Zizek: Tam Kafka’lık bir hikaye... Daha itham edilmeden iaden isteniyor. Başımıza gelenler!
Goodman: Julian, yarın (3 Temmuz) 40 yaşına gireceksin. Hayattan beklentilerin neler?
Assange: Gelecekten beklentim çok bariz: herkesin özgürce iletişim kurabildiği, dünyada olan bitenden haberdar olduğu bir dünya... Tarihi belgeler kutsal şeyler gözümde. Onların hiçbir şekilde değiştirilmesi veya silinmesine imkan vermeyen bir sistem istiyorum. Çünkü çoğumuzda en azından vasat bir zeka ve içgüdüsel bir adalet duygusu var. Eğer iletişim kurabilirsek, baskıya karşı koyabilirsek ve örgütlenebilirsek gerisinin geleceğini umuyorum. “Şimdiye hükmeden geçmişe de hükmeder” sözünün artık geçerli olmadığı bir dünya istiyorum.

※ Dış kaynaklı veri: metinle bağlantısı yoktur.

/-- R73: the number of a logical register. -/
def LReg.num : LReg → BitVec 6
  | .cecCntrl1 => 0x01
  | .cecCntrl2 => 0x02
  | .cecCntrl3 => 0x03
  | .cecCntrl4 => 0x04
  | .cecCntrl5 => 0x05
  | .cecTxData => 0x06
  | .cecRxData => 0x07
  | .cecCpuStatus => 0x08
  | .cecCpuSet => 0x09
  | .cecCpuClear => 0x0A
  | .cecCpuMaskStatus => 0x0B
  | .cecCpuMaskSet => 0x0C
  | .cecCpuMaskClear => 0x0D
  | .ramPacketConfig => 0x10
  | .ramPacketStatus => 0x11
  | .packetRam => 0x12

/-- Every logical register, in the order of R73. -/
def LReg.all : List LReg :=
  [.cecCntrl1, .cecCntrl2, .cecCntrl3, .cecCntrl4, .cecCntrl5, .cecTxData, .cecRxData,
   .cecCpuStatus, .cecCpuSet, .cecCpuClear, .cecCpuMaskStatus, .cecCpuMaskSet, .cecCpuMaskClear,
   .ramPacketConfig, .ramPacketStatus, .packetRam]

/-- The logical register of a number; none where R73 reserves it. -/
def LReg.ofNum (n : BitVec 6) : Option LReg := LReg.all.find? (fun r => r.num == n)

/-- R73: the largest word index of a register; 0 for a scalar. -/
def LReg.lastIndex : LReg → Nat
  | .cecTxData => 3
  | .cecRxData => 3
  | .packetRam => Config.packetRamWords - 1
  | .cecCntrl1 | .cecCntrl2 | .cecCntrl3 | .cecCntrl4 | .cecCntrl5 | .cecCpuStatus | .cecCpuSet
  | .cecCpuClear | .cecCpuMaskStatus | .cecCpuMaskSet | .cecCpuMaskClear | .ramPacketConfig
  | .ramPacketStatus => 0

/-- R73, 'host read': the read of a register, where the host may read it. -/
def LReg.read (w : BitVec 10) : LReg → Option Instr
  | .cecCntrl1 => some .rdCecCntrl1
  | .cecCntrl2 => some .rdCecCntrl2
  | .cecCntrl3 => some .rdCecCntrl3
  | .cecCntrl4 => some .rdCecCntrl4
  | .cecCntrl5 => some .rdCecCntrl5
  | .cecTxData => some (.rdCecTxData w)
  | .cecRxData => some (.rdCecRxData w)
  | .cecCpuStatus => some .rdCecCpuStatus
  | .cecCpuMaskStatus => some .rdCecCpuMaskStatus
  | .ramPacketConfig => some .rdRamPacketConfig
  | .ramPacketStatus => some .rdRamPacketStatus
  | .cecCpuSet | .cecCpuClear | .cecCpuMaskSet | .cecCpuMaskClear | .packetRam => none

/-- R73, 'host write': the write of a register, where the host may write it. -/
def LReg.write (w : BitVec 10) (v : Word) : LReg → Option Instr
  | .cecCntrl1 => some (.wrCecCntrl1 v)
  | .cecCntrl2 => some (.wrCecCntrl2 v)
  | .cecCntrl3 => some (.wrCecCntrl3 v)
  | .cecCntrl4 => some (.wrCecCntrl4 v)
  | .cecCntrl5 => some (.wrCecCntrl5 v)
  | .cecTxData => some (.wrCecTxData w v)
  | .cecCpuSet => some (.wrCecCpuSet v)
  | .cecCpuClear => some (.wrCecCpuClear v)
  | .cecCpuMaskSet => some (.wrCecCpuMaskSet v)
  | .cecCpuMaskClear => some (.wrCecCpuMaskClear v)
  | .ramPacketConfig => some (.wrRamPacketConfig v)
  | .packetRam => some (.wrPacketRam w v)
  | .cecRxData | .cecCpuStatus | .cecCpuMaskStatus | .ramPacketStatus => none

/-! The bytes beside a descriptor. -/

/-- A data word beside a write: four bytes, the least significant first. -/
def takeWord : List Byte → Except Reject (Word × List Byte)
  | b0 :: b1 :: b2 :: b3 :: rest => .ok (b3 ++ b2 ++ b1 ++ b0, rest)
  | _ => .error .shortOperand

/-- The next `n` bytes. -/
def takeBytes : Nat → List Byte → Except Reject (List Byte × List Byte)
  | 0, bs => .ok ([], bs)
  | _ + 1, [] => .error .shortOperand
  | n + 1, b :: bs =>
    match takeBytes n bs with
    | .ok (xs, rest) => .ok (b :: xs, rest)
    | .error e => .error e

/-- An AVI record: a byte per field in the order of R148, then the four margins, two bytes each with the
low byte first. A byte wider than its field is masked to it (R155). -/
def takeAvi : List Byte → Except Reject (AviRecord × List Byte)
  | y :: s :: c :: m :: r :: itc :: ec :: q :: sc :: vic :: yq :: cn :: pr ::
      t0 :: t1 :: b0 :: b1 :: l0 :: l1 :: r0 :: r1 :: rest =>
    .ok ({ y := y.setWidth 2, s := s.setWidth 2, c := c.setWidth 2, m := m.setWidth 2,
           r := r.setWidth 4, itc := itc.setWidth 1, ec := ec.setWidth 3, q := q.setWidth 2,
           sc := sc.setWidth 2, vic := vic, yq := yq.setWidth 2, cn := cn.setWidth 2,
           pr := pr.setWidth 4, top := t1 ++ t0, bottom := b1 ++ b0, left := l1 ++ l0,
           right := r1 ++ r0 }, rest)
  | _ => .error .shortOperand

/-- A byte string of any length (R150): a 1 before each byte of it, and a 0 at its end. -/
def takeString : List Byte → Except Reject (List Byte × List Byte)
  | [] => .error .shortOperand
  | 0#8 :: rest => .ok ([], rest)
  | 1#8 :: b :: bs =>
    match takeString bs with
    | .ok (xs, rest) => .ok (b :: xs, rest)
    | .error e => .error e
  | [1#8] => .error .shortOperand
  | _ :: _ => .error .badRecord

/-- An SPD record: its two strings, then the source-device code. -/
def takeSpd (bs : List Byte) : Except Reject (SpdRecord × List Byte) :=
  match takeString bs with
  | .error e => .error e
  | .ok (vendor, bs') =>
    match takeString bs' with
    | .error e => .error e
    | .ok (_, []) => .error .shortOperand
    | .ok (product, sdi :: rest) => .ok ({ vendor := vendor, product := product, sdi := sdi }, rest)

/-- An Audio record: a byte per field in the order of R152; a channel count above 8 is no record. -/
def takeAudio : List Byte → Except Reject (AudioRecord × List Byte)
  | ch :: ct :: ss :: sf :: cxt :: ca :: lsv :: dm :: lfe :: rest =>
    if 8 < ch.toNat then .error .badRecord
    else
      .ok ({ ch := ch.toNat, ct := ct.setWidth 4, ss := ss.setWidth 2, sf := sf.setWidth 3,
             cxt := cxt.setWidth 5, ca := ca, lsv := lsv.setWidth 4, dmInh := dm.setWidth 1,
             lfepbl := lfe.setWidth 2 }, rest)
  | _ => .error .shortOperand

/-- A record of any kind: a kind byte (0 AVI, 1 SPD, 2 Audio), then the record. -/
def takeRecord : List Byte → Except Reject (Record × List Byte)
  | 0#8 :: bs => (takeAvi bs).map fun p => (.avi p.1, p.2)
  | 1#8 :: bs => (takeSpd bs).map fun p => (.spd p.1, p.2)
  | 2#8 :: bs => (takeAudio bs).map fun p => (.audio p.1, p.2)
  | _ :: _ => .error .badRecord
  | [] => .error .shortOperand

/-! The three formats. -/

/-- The MMIO format (R70), checked as R84 (a) to (d). -/
def decodeMmio (write : Bool) (d : Word) (beside : List Byte) : Except Reject (Instr × List Byte) :=
  match LReg.ofNum (d.extractLsb' 24 6) with
  | none => .error .reservedRegister
  | some r =>
    let w : BitVec 10 := d.extractLsb' 0 10
    if d.extractLsb' 10 14 ≠ 0 then .error .mustBeZero
    else if r.lastIndex < w.toNat then .error .indexRange
    else if write then
      match r.write w 0 with
      | none => .error .wrongDirection
      | some _ =>
        match takeWord beside with
        | .error e => .error e
        | .ok (v, rest) =>
          match r.write w v with
          | none => .error .wrongDirection
          | some i => .ok (i, rest)
    else
      match r.read w with
      | none => .error .wrongDirection
      | some i => .ok (i, beside)

/-- An operation or event that uses no operand bit. -/
def plain (operand : BitVec 24) (why : Reject) (i : Instr) (beside : List Byte) :
    Except Reject (Instr × List Byte) :=
  if operand = 0 then .ok (i, beside) else .error why

/-- The OP format (R71) with the operation codes of R74. -/
def decodeOp (d : Word) (beside : List Byte) : Except Reject (Instr × List Byte) :=
  let operand : BitVec 24 := d.extractLsb' 0 24
  let high20 : BitVec 20 := d.extractLsb' 4 20
  let high16 : BitVec 16 := d.extractLsb' 8 16
  let byte : Byte := d.extractLsb' 0 8
  match (d.extractLsb' 24 6).toNat with
  | 0x01 => plain operand .operandBits .cecInit beside
  | 0x02 => plain operand .operandBits .cecEnable beside
  | 0x03 => plain operand .operandBits .cecDisable beside
  | 0x04 =>
    if high20 = 0 then .ok (.cecSetLogAddr (d.extractLsb' 0 4), beside) else .error .operandBits
  | 0x05 =>
    if high16 = 0 then (takeBytes byte.toNat beside).map fun p => (.cecTransmit p.1, p.2)
    else .error .operandBits
  | 0x06 => plain operand .operandBits .cecIrqHard beside
  | 0x07 => plain operand .operandBits .cecIrqThread beside
  | 0x10 => plain operand .operandBits .pktRamEnable beside
  | 0x11 => plain operand .operandBits .pktRamDisable beside
  | 0x12 => if high16 = 0 then .ok (.pktStop byte, beside) else .error .operandBits
  | 0x13 =>
    if high16 = 0 then (takeRecord beside).map fun p => (.pktWrite byte p.1, p.2)
    else .error .operandBits
  | 0x18 =>
    if operand = 0 then (takeAvi beside).map fun p => (.ifPackAvi p.1, p.2) else .error .operandBits
  | 0x19 =>
    if operand = 0 then (takeSpd beside).map fun p => (.ifPackSpd p.1, p.2) else .error .operandBits
  | 0x1A =>
    if operand = 0 then (takeAudio beside).map fun p => (.ifPackAudio p.1, p.2)
    else .error .operandBits
  | _ => .error .reservedOperation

Amy Goodman kimdir? Amy Goodman, George polk ve Robert F. Kennedy gibi düzinelerce prestijli basın ödülüne sahip Amerikalı araştırmacı gazeteci, köşe yazarı ve ‘Democracy Now!’ kanalının sunucusu. Goodman, ‘Ana akım medyanın görmezden geldiği alternatif politika haberlerini gerçekten bağımsız bir platformda milyonlara ulaştırdığı için’ 2008 yılında ‘Alternatif Nobel Ödülü’ olarak bilinen ‘Right Livelihood’ ödülüne layık görüldü.